■ INFORMATION SUPPLIED ■
-- ==== Sys2Proof/Certificates/Slice0/Obligations.lean ====
section
/-! DEFINITION. The statements about FE25519-ASR that are handed to the provers. Each docstring names the rule of spec/ it formalises, or says that it is an inference or the model's choice. -/

open Sys2Proof Sys2Proof.Machine

/-! ## Encoding -/

/-- The canonical words of 30_encoding.md R85 and the word of vector IF-4 (95_test_vectors.md), as the bytes the bus carries, decode to the forms they stand for. -/
def Obligations.SampleWordsDecode : Prop :=
  decodeBytes [0x00#8, 0x00#8, 0x00#8, 0x80#8] = .ok .add ∧
  decodeBytes [0x01#8, 0x00#8, 0x00#8, 0x80#8] = .ok .sub ∧
  decodeBytes [0x02#8, 0x00#8, 0x00#8, 0x80#8] = .ok .reduce ∧
  decodeBytes [0x03#8, 0x00#8, 0x00#8, 0x80#8] = .ok .reserved3 ∧
  decodeBytes [0x02#8, 0x00#8, 0x00#8, 0x00#8] = .ok (.setop 0b10#2) ∧
  decodeBytes [0xFC#8, 0xFF#8, 0xFF#8, 0xFF#8] = .ok .add

/-- 30_encoding.md R81: the five lines of DecodeCtrl, and v[30:2] takes no part in decoding. -/
def Obligations.DecodeCtrlFollowsTheRule : Prop :=
  ∀ v : Word,
    (v[31] = false → decodeCtrl v = .setop (v.extractLsb' 0 2)) ∧
    (v[31] = true → v.extractLsb' 0 2 = 0b00#2 → decodeCtrl v = .add) ∧
    (v[31] = true → v.extractLsb' 0 2 = 0b01#2 → decodeCtrl v = .sub) ∧
    (v[31] = true → v.extractLsb' 0 2 = 0b10#2 → decodeCtrl v = .reduce) ∧
    (v[31] = true → v.extractLsb' 0 2 = 0b11#2 → decodeCtrl v = .reserved3) ∧
    ∀ v' : Word, v'[31] = v[31] → v'.extractLsb' 0 2 = v.extractLsb' 0 2 → decodeCtrl v' = decodeCtrl v

/-- Decoding an encoded form gives it back, as a word and as bytes (inference from 30_encoding.md R80, R81, R85; the encoder's canonical word is the model's choice, log 9). -/
def Obligations.EncodeThenDecode : Prop :=
  ∀ i : Instr, i.wf = true →
    decodeCtrl (encode i) = i ∧ decodeBytes (bytesOfWord (encode i)) = .ok i

/-- Encoding a decoded word gives the word with its ignored bits 30:2 cleared: no decoded bit is dropped (inference from 30_encoding.md R81, R85; log 9). -/
def Obligations.DecodeThenEncodeKeepsTheDecodedBits : Prop :=
  ∀ v : Word, encode (decodeCtrl v) = v &&& 0x80000003#32

/-- Bytes are a command exactly where they are four (inference from 30_encoding.md R87: every command is exactly one 32-bit CTRL write). -/
def Obligations.OnlyFourBytesAreACommand : Prop :=
  ∀ bytes : List Byte,
    (bytes.length = 4 → ∃ i, decodeBytes bytes = .ok i) ∧
    (bytes.length ≠ 4 → decodeBytes bytes = .error (.notFourBytes bytes.length))

/-! ## Steps -/

/-- The next event of the schedule is taken; past its end a command in flight completes and an idle block stays as it is (the model's form of 20_memory.md R62 and 40_command.md R107, log 2). -/
def Obligations.StepTakesTheNextEvent : Prop :=
  ∀ s : State,
    (∀ e rest, s.pending = e :: rest → step s = perform e { s with pending := rest }) ∧
    (s.pending = [] → s.busy = true → step s = perform .unit s) ∧
    (s.pending = [] → s.busy = false → step s = .next s)

/-- A step whose event is a write to CTRL (offset 0x78) of bytes that decode to a well-formed i is exec of i, with the event taken off the schedule and the write acknowledged (log 2, log 3). -/
def Obligations.StepRunsTheDecodedCommand : Prop :=
  ∀ (s : State) (bytes : List Byte) (rest : List Event) (i : Instr),
    s.pending = .access (.write 0x78#7 bytes) :: rest → decodeBytes bytes = .ok i → i.wf = true →
    step s = exec i { s with pending := rest, response := some .ack }

/-- Placing the encoding of a form makes the very next step run exactly that form (log 8). -/
def Obligations.StepRunsAnEncodedCommand : Prop :=
  ∀ (s : State) (i : Instr), i.wf = true →
    step (s.withFetchWord 32 (encode i).toNat) = exec i { s with response := some .ack }

/-! ## Reset -/

/-- 10_state.md R41: the value of every piece of state after reset, in State.reset and after a reset event in any state. -/
def Obligations.ResetValues : Prop :=
  State.reset.AtReset ∧ ∀ s : State, ∃ t, perform .reset s = .next t ∧ t.AtReset

/-- From 70_reset_and_hazards.md R190: reset restores the reset values in any state; a command in flight never completes (that the unit's turn then passes is the model's choice, log 2); and reset is the only event that cancels a command: any other event that ends one wrote its result. -/
def Obligations.ResetAbandonsTheCommandInFlight : Prop :=
  (∀ s : State, ∃ t, perform .reset s = .next t ∧ t.AtReset ∧ perform .unit t = .next t) ∧
  (∀ (e : Event) (s t : State), perform e s = .next t → s.busy = true → t.busy = false → e.isReset = false →
    e = .unit ∧ t.done = true ∧
      ∃ res, feExec s.latOp s.latA.sints s.latB.sints = some res ∧ t.r = res.1.patterns)

/-- 70_reset_and_hazards.md R191: an access that overlaps a reset gets some response and has no effect on the state after it, whatever the platform's response is. -/
def Obligations.AccessOverlappingResetHasNoEffect : Prop :=
  ∀ (s : State) (x : Access), ∃ t q, perform (.resetAccess x) s = .next t ∧ t.AtReset ∧ t.response = some q

/-! ## Commands -/

/-- 40_command.md R109: SETOP stores v[1:0] into CTRL.OP and does nothing else, busy or not; and its example. -/
def Obligations.SetopOnlyStoresOp : Prop :=
  (∀ v : Word, v &&& 0x80000000#32 = 0x00000000#32 → decodeCtrl v = .setop (v.extractLsb' 0 2)) ∧
  (∀ (op : Op) (s : State), exec (.setop op) s = .next { s with ctrlOp := op }) ∧
  (∀ s : State, ∃ t, perform (.access (.write 0x78#7 (bytesOfWord 0x00000002#32))) s = .next t ∧
    readReg .ctrl t = 0x00000002#32 ∧ readReg .status t = readReg .status s)

/-- 40_command.md R102: any command issued while BUSY = 1 is dropped: CTRL.OP is stored, BUSYERR is set, and nothing else changes; and its example. -/
def Obligations.CommandWhileBusyIsDropped : Prop :=
  (∀ (v : Word) (s : State), v[31] = true → s.busy = true →
    exec (decodeCtrl v) s = .next { s with ctrlOp := v.extractLsb' 0 2, busyErr := true }) ∧
  (∀ s : State, s.busy = true →
    exec .add s = .next { s with ctrlOp := 0b00#2, busyErr := true } ∧
    exec .sub s = .next { s with ctrlOp := 0b01#2, busyErr := true } ∧
    exec .reduce s = .next { s with ctrlOp := 0b10#2, busyErr := true } ∧
    exec .reserved3 s = .next { s with ctrlOp := 0b11#2, busyErr := true }) ∧
  (∀ s : State, s.busy = true →
    ∃ t, perform (.access (.write 0x78#7 (bytesOfWord 0x80000001#32))) s = .next t ∧
      t.busy = true ∧ t.busyErr = true ∧ readReg .ctrl t = 0x00000001#32)

/-- 40_command.md R103: RESERVED3 while idle stores 0b11 into CTRL.OP, sets ILL, and changes nothing else; and its example from reset. -/
def Obligations.Reserved3WhileIdleSetsIll : Prop :=
  (∀ v : Word, v &&& 0x80000003#32 = 0x80000003#32 → decodeCtrl v = .reserved3) ∧
  (∀ s : State, s.busy = false → exec .reserved3 s = .next { s with ctrlOp := 0b11#2, ill := true }) ∧
  (∃ t, perform (.access (.write 0x78#7 (bytesOfWord 0x80000003#32))) State.reset = .next t ∧
    readReg .status t = 0x00000008#32 ∧ readReg .ctrl t = 0x00000003#32)

/-- 40_command.md R101: what a write of v to CTRL does, as one atomic step, in the order of its checks. -/
def Obligations.CtrlWriteIsOneStep : Prop :=
  ∀ (v : Word) (s : State),
    perform (.access (.write 0x78#7 (bytesOfWord v))) s = exec (decodeCtrl v) { s with response := some .ack } ∧
    exec (decodeCtrl v) s =
      .next
        (if v[31] = false then { s with ctrlOp := v.extractLsb' 0 2 }
        else if s.busy = true then { s with ctrlOp := v.extractLsb' 0 2, busyErr := true }
        else if v.extractLsb' 0 2 = 0b11#2 then { s with ctrlOp := v.extractLsb' 0 2, ill := true }
        else
          { s with
            ctrlOp := v.extractLsb' 0 2
            latOp := v.extractLsb' 0 2
            latA := s.a
            latB := s.b
            busy := true
            done := false })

■ TASK DETAILS ■
What you return must be the lines above that run from the line with "Instr, i.wf = true →" to the line with "R85; log 9). -/", inclusive, each copied exactly.

■ ANSWER SPACE ■
  ∀ i : Instr, i.wf = true →
    decodeCtrl (encode i) = i ∧ decodeBytes (bytesOfWord (encode i)) = .ok i

/-- Encoding a decoded word gives the word with its ignored bits 30:2 cleared: no decoded bit is dropped (inference from 30_encoding.md R81, R85; log 9). -/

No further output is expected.